Nielsen SoundScan figures are not used in RIAA certification; the RIAA system predates Nielsen SoundScan and includes sales outlets Nielsen misses. Prior to Nielsen SoundScan, RIAA certification was the only audited and verifiable system for tracking music sales in the U.S.; it is still the only system capable of tracking 100% of sales (albeit as shipments less returns, not actual sales like Nielsen SoundScan). This system has permitted, at times, record labels to promote an album as Gold or Platinum simply based on large shipments. For instance, in 1978 the Sgt. Pepper's Lonely Hearts Club Band soundtrack shipped Platinum but was a sales bust, with two million returns. Similarly, all four solo albums by the members of Kiss simultaneously shipped Platinum that same year but did not reach the top 20 of the Billboard 200 album chart. The following year, the RIAA began requiring 120 days from the release date before recordings were eligible for certification, although that requirement has been reduced over the years and currently stands at 30 days. Upon criticism on why the RIAA won't adopt SoundScan as its source, Hilary Rosen, president of the recording association, defended their system: "We think the certification process represents an accurate sales picture and we’re comfortable with the numbers we release."
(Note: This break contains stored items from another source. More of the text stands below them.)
/-- A stitch refused locally: it waits for its pair's counter, then enters the return pocket with STATUS 1 (R239,
R381). -/
def State.refuseHere (s : State) (t k : Nat) (dst label : Nat) (h : Option (BitVec 32)) (two : Bool) (w0 w1 : Word) :
    State :=
  (s.modRouter t fun r =>
    { r with localRef := r.localRef ++ [⟨t, false, k, dst, label, h, two, w0, w1, 1, s.launchOf t k, none⟩] }).syncOvf t

/-- A stitch of a launch has been sent (R262). -/
def State.countSent (s : State) (l : Option Nat) : State :=
  match l with
  | some n => s.modLaunch n fun x => { x with sent := x.sent + 1 }
  | none => s

/-- SEND from a slot once its checks have passed, counted in its launch where it leaves the tile's router (R237, R239, R262). -/
def State.sendFrom (s : State) (t k : Nat) (dst label : Nat) (h : Option (BitVec 32)) (two : Bool) (w0 w1 : Word)
    (rel : Bool) : State :=
  if (s.tile t).router.refusedHere dst label then s.refuseHere t k dst label h two w0 w1
  else (s.inject t k dst label h two w0 w1 rel).countSent (s.launchOf t k)

/-! ### The end of a handler (R240, R393) -/

/-- Tasks in an actor's deque (R392). -/
def Actor.tasks (a : Actor) : Nat := (a.tail - a.head).toNat

/-- Capacity of an actor's deque: 2^DQLOG for a DQLOG from 1 to 12 (R392). -/
def Actor.dqOk (a : Actor) : Bool := decide (1 ≤ a.dqLog.toNat ∧ a.dqLog.toNat ≤ 12)

/-- Own-tile offset of deque entry `i` (R392). -/
def Actor.dqAt (a : Actor) (i : Nat) : Nat := a.dqBase.toNat + 16 * (i % 2 ^ a.dqLog.toNat)

/-- A steal request names this actor or any (R393). -/
def stealNames (h : BitVec 32) (st : Stitch) : Bool := st.w1 = 0 || st.w1 = h.zeroExtend 64

/-- Take stitch `i` out of the store of pocket `l`; the entry frees, and the pocket's own oldest overflow entry takes it (R378). -/
def Router.takeStitch (r : Router) (l i : Nat) : Router :=
  let r1 := r.modPocket l fun p => { p with store := dropAt p.store i }.settle
  (if r1.canLift l then r1.lift l else r1).refill

/-- HEND serves the oldest waiting steal request that names the actor from HEAD of its deque (R393). -/
def State.serveSteal (s : State) (t k n : Nat) : State :=
  let r := (s.tile t).router
  let a := r.actor n
  match r.pocket 126 |>.store.findIdx? (stealNames (handleOf t n a.inc)) with
  | none => s
  | some i =>
    match (r.pocket 126).store[i]? with
    | none => s
    | some q0 =>
      let q := s.unload t q0
      if a.dqOk && decide (a.tasks ≠ 0) then
        let loc := localLoc t (a.dqAt a.head.toNat)
        let w0 := s.read64 loc
        let w1 := s.read64 (loc + 8)
        let s1 := (s.modRouter t fun r => (r.modActor n fun a => { a with head := a.head + 1 }).takeStitch 126 i).syncOvf t
        match (s.allocOf q.launch).target q.w0 with
        | some (dst, label, h) => s1.sendFrom t k dst label h true w0 w1 true
        | none => s1
      else s

/-- MROWs that a slot queued and that still run on the islands of its tile (R494). -/
def Fabric.rowsOf (f : Fabric) (k : Nat) : Nat :=
  (f.islands.map fun e => (e.2.jobs.filter fun j => decide (j.kind = MatKind.row) && j.slot == k).length).sum

/-- WEFTs of a slot's handler that wait for their answer; each of them uses a unit of the slot's stream balance (R241). -/
def State.weftsOf (s : State) (t k : Nat) : Nat :=
  (s.wefts.filter fun q => q.tile == t && (s.slot t k).pend.any fun p => p.id == q.pend).length

/-- A slot's leave balances go back to the controller (R419); MATRIX units stay booked while MROWs of the slot run
(R494), STREAM units that a WEFT uses until its answer (R241). -/
def State.returnLeave (s : State) (t k : Nat) : State :=
  let b := (s.slot t k).bal
  let rest := 400 * (b[1]).toNat + 360 * ((b[2]).toNat - s.weftsOf t k) + 40 * (b[3]).toNat
  let s1 := s.unbook t rest
  let s2 := if (s.tile t).fabric.rowsOf k = 0 then s1.unbook t (125 * (b[0]).toNat)
    else s1.modTile t fun T => { T with matDue := T.matDue.put k (T.matDue.get 0 k + (b[0]).toNat) }
  s2.modSlot t k fun sl => { sl with bal := Vector.replicate 4 0 }

/-- A request that keeps its slot out of the rotation: on a full-empty page, its instruction has not completed. -/
def Pend.holds (p : Pend) : Bool := p.fe

/-- Remove a slot's waiting full-empty requests (R310). -/
def State.withdrawFe (s : State) (t k : Nat) : State :=
  let mine := fun (q : FeReq) => match q.who with
    | .needle t' k' _ => t' == t && k' == k
    | .poll t' u => t' == t && u == 32 + k
    | _ => false
  { s with feWait := s.feWait.filter fun q => !mine q }.modSlot t k fun sl =>
    { sl with waiting := false, pend := sl.pend.filter fun p => !p.holds }

/-- The slot's handler is over: registers abandoned, loops disarmed, pending results dropped, the slot free (R229,
R240). -/
def Slot.ended (sl : Slot) : Slot :=
  { sl with run := .free, pend := [], late := [], waiting := false, ext := none, inTrap := false,
            held := none, cut := false, bad := [], dying := none,
            budgetDue := false, granted := false, asked := none, bal := Vector.replicate 4 0,
            top := { sl.top with armed := false }, below := { sl.below with armed := false } }

/-- A command of ACTCMD that slot `k` still waits for is given up. -/
def State.dropWait (s : State) (t k : Nat) : State :=
  s.modTile t fun T => { T with actWait := T.actWait.filter fun w => w.slot != k }
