-- ==== Sys2Proof/Machine/Actors.lean ====
section
/-!
DEFINITION. Stitches, pockets, tasks and handlers as instructions and steps: SEND (R237), RESUME (R400), PBIND, PFREE
and PSTAT (R397-R399), SPAWN and STEAL (R401, R402), the journey of a stitch (R238, R378-R386), and the picker (R387).
-/
namespace Sys2Proof.Machine

/-! ### SEND and RESUME (R237-R239, R381, R400) -/

/-- The target checks of R237 for code of a slot: nothing where SEND traps with ESTITCH. -/
def State.sendTarget (s : State) (t k : Nat) (w : Word) : Option (Nat × Nat × Option (BitVec 32)) :=
  match (s.allocOf (s.launchOf t k)).target w with
  | some (dst, l, h) => if (s.slot t k).mode = .user ∧ reservedLabel l = true then none else some (dst, l, h)
  | none => none

/-- A stitch of a launch has been accepted or has come back (R262). -/
def State.countReceived (s : State) (l : Option Nat) : State :=
  match l with
  | some n => s.modLaunch n fun x => { x with received := x.received + 1 }
  | none => s

/-- The in-flight counter of a pair reads zero (R381). -/
def Router.counterZero (r : Router) (dst label : Nat) : Bool := r.inFlight.get 0 (flightCounter dst label) == 0

/-- The return pocket can take a stitch that comes back: by itself, in the overflow area or in the hold queue (R384). -/
def Router.returnFits (r : Router) : Bool :=
  (!(r.pocket 0).held && (r.returnRoom || r.ovfFree)) || r.holdFree

/-- A SEND can complete now (R237, R239): the injection queue of 16 has room, or, where the pair is refused locally,
an overflow entry is free or the stitch can enter the return pocket at once. -/
def Router.sendFits (r : Router) (dst label : Nat) : Bool :=
  if r.refusedHere dst label then
    r.ovfFree || (r.counterZero dst label && r.returnRoom && !(r.pocket 0).held
      && !(r.localRef.any fun st => st.dst == dst && st.label == label))
  else decide (r.inj.length < 16)

/-- A stitch refused locally whose turn has come enters the return pocket (R381). -/
def Router.returnLocal (r : Router) : Router :=
  match r.localRef.findIdx? fun st => r.counterZero st.dst st.label with
  | none => r
  | some i =>
    match r.localRef[i]? with
    | none => r
    | some st =>
      let r1 := { r with localRef := dropAt r.localRef i }
      if r1.returnFits then (r1.placeReturn st).refill else r

/-- SEND from a slot where it can complete; nothing where it stalls (R237, R239). -/
def State.trySend (s : State) (t k dst label : Nat) (h : Option (BitVec 32)) (two : Bool) (w0 w1 : Word) (rel : Bool) :
    Option State :=
  let r := (s.tile t).router
  if !r.sendFits dst label then none
  else
    let s1 := s.sendFrom t k dst label h two w0 w1 rel
    if r.refusedHere dst label then some (if r.ovfFree then s1 else ((s1.modRouter t Router.returnLocal).syncOvf t))
    else some s1

/-- HEND cannot serve the thief that waits (R237, R239, R393): its SEND would stall, or the task's words still stand in the tile's
pending-store table. -/
def State.stealStalls (s : State) (t k : Nat) : Bool :=
  match (s.slot t k).run with
  | .handler (.actor n) =>
    let r := (s.tile t).router
    let a := r.actor n
    (match (r.pocket 126).store.find? (stealNames (handleOf t n a.inc)) with
    | none => false
    | some q0 =>
      let q := s.unload t q0
      a.dqOk && decide (a.tasks ≠ 0) && (s.covered t (localLoc t (a.dqAt a.head.toNat)) 16
        || (match (s.allocOf q.launch).target q.w0 with
          | some (dst, label, _) => !r.sendFits dst label
          | none => false)))
  | _ => false

/-- HEND waits for the slot's loads and AMOs; stores are performed at tile scope once they are in the table (R240, R329). It also ends
the handler of a double trap, with its report (R481). -/
def execHend (s : State) : Host.Outcome State Fault Refusal :=
  .next (match s.cur.run with
    | .handler _ =>
      if s.cur.accesses.isEmpty && !s.stealStalls s.ft s.fk then
        (match s.cur.dying with
        | some (c, r) => s.endDying s.ft s.fk c r
        | none => s.endHandler s.ft s.fk)
      else s
    | _ => s.trapIllegal .hend)

/-- send of R237 for the running slot. -/
def State.send (s : State) (rs : List (BitVec 5)) (target w0 w1 : Word) (two rel : Bool) : State :=
  if s.cur.pendsOn rs then s
  else
    match s.sendTarget s.ft s.fk target with
    | none => s.trap 0x09 0 target
    | some (dst, l, h) =>
      match s.trySend s.ft s.fk dst l h two w0 w1 rel with
      | none => s
      | some s1 => s1.modCur Slot.advance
In the digital era, changes in the way music is consumed resulted in changes in the certification criteria. Actual album sales had dropped significantly, while digital download followed by streaming became increasingly dominant. On-demand audio and video streams started to be counted towards Digital Single units consumed in 2013. Track downloads and audio and video streams were then included in album certification in 2016 using formulas converting downloads and streams into the album units for certification purpose.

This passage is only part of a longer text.